(Entries taken from a collection)
----------------

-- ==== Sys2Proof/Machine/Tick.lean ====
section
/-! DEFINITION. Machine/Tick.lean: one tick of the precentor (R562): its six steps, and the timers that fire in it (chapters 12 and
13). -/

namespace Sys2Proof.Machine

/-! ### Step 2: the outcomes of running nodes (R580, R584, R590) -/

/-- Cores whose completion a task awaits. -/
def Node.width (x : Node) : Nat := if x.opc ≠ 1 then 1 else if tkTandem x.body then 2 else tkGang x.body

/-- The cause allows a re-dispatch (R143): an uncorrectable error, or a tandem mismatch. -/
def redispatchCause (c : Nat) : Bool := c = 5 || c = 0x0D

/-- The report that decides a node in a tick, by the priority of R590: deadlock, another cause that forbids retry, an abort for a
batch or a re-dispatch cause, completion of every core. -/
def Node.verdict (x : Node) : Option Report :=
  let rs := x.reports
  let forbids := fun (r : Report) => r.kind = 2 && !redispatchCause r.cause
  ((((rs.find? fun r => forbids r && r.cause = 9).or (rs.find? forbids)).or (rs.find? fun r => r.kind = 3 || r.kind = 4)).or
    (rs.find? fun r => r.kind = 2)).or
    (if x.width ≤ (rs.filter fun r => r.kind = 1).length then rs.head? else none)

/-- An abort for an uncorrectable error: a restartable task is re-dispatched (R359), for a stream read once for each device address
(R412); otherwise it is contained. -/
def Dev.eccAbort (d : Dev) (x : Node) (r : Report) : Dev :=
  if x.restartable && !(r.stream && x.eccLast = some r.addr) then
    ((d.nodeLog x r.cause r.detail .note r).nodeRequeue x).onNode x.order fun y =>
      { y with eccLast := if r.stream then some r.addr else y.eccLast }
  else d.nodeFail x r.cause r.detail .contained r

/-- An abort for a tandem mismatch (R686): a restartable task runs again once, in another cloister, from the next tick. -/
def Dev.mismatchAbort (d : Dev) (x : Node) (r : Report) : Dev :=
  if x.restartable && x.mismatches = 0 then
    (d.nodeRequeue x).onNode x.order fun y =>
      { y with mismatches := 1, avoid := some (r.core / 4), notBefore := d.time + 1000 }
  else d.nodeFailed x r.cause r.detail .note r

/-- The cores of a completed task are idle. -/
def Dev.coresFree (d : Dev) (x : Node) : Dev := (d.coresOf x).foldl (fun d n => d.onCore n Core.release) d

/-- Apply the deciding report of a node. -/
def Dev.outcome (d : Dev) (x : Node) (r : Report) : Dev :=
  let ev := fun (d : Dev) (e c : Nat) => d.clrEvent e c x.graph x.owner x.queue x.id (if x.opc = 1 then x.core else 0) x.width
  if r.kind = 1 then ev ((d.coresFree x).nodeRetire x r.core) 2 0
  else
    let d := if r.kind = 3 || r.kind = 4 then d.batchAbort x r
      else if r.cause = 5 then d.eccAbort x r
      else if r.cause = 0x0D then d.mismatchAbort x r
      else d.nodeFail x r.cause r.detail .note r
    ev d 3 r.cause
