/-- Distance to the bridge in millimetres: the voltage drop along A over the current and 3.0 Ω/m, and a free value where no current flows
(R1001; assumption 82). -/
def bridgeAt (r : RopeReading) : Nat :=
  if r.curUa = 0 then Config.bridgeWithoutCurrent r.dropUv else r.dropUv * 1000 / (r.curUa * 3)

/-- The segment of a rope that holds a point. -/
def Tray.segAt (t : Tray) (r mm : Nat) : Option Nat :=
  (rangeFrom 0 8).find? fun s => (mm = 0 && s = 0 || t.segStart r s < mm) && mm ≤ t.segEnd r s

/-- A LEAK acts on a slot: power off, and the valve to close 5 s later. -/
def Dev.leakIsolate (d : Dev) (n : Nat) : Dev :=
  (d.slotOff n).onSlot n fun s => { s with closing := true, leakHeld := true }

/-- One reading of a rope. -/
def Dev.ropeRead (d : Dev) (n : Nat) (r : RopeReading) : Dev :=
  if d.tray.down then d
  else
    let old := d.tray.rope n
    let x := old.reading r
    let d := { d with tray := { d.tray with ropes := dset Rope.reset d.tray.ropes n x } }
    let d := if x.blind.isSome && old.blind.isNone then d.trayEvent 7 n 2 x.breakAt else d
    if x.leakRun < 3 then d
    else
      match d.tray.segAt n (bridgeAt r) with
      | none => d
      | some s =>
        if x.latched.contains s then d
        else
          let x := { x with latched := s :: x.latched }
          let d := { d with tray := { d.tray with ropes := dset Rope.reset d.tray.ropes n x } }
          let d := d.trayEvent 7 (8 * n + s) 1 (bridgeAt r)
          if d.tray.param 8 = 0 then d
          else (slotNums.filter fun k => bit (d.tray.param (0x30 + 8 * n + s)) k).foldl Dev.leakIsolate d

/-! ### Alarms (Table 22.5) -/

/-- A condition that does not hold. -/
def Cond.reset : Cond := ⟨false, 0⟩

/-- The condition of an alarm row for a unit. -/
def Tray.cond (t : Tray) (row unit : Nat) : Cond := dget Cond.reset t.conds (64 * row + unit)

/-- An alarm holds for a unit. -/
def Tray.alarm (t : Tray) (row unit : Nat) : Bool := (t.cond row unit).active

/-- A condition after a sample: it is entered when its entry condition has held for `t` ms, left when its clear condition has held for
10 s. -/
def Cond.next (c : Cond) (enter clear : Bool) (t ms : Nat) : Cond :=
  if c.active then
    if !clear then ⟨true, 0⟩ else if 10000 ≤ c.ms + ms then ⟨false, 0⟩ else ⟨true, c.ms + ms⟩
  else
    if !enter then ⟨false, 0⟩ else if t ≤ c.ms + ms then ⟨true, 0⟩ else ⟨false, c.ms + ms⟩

----------------

- [WORK INSTRUCTIONS]
The range runs from the line above containing "y with mismatches" to the line containing "of a node. -/", inclusive. Restate those lines word for word and no others.

- [YOUR RESPONSE]
      { y with mismatches := 1, avoid := some (r.core / 4), notBefore := d.time + 1000 }
  else d.nodeFailed x r.cause r.detail .note r

/-- The cores of a completed task are idle. -/
def Dev.coresFree (d : Dev) (x : Node) : Dev := (d.coresOf x).foldl (fun d n => d.onCore n Core.release) d

/-- Apply the deciding report of a node. -/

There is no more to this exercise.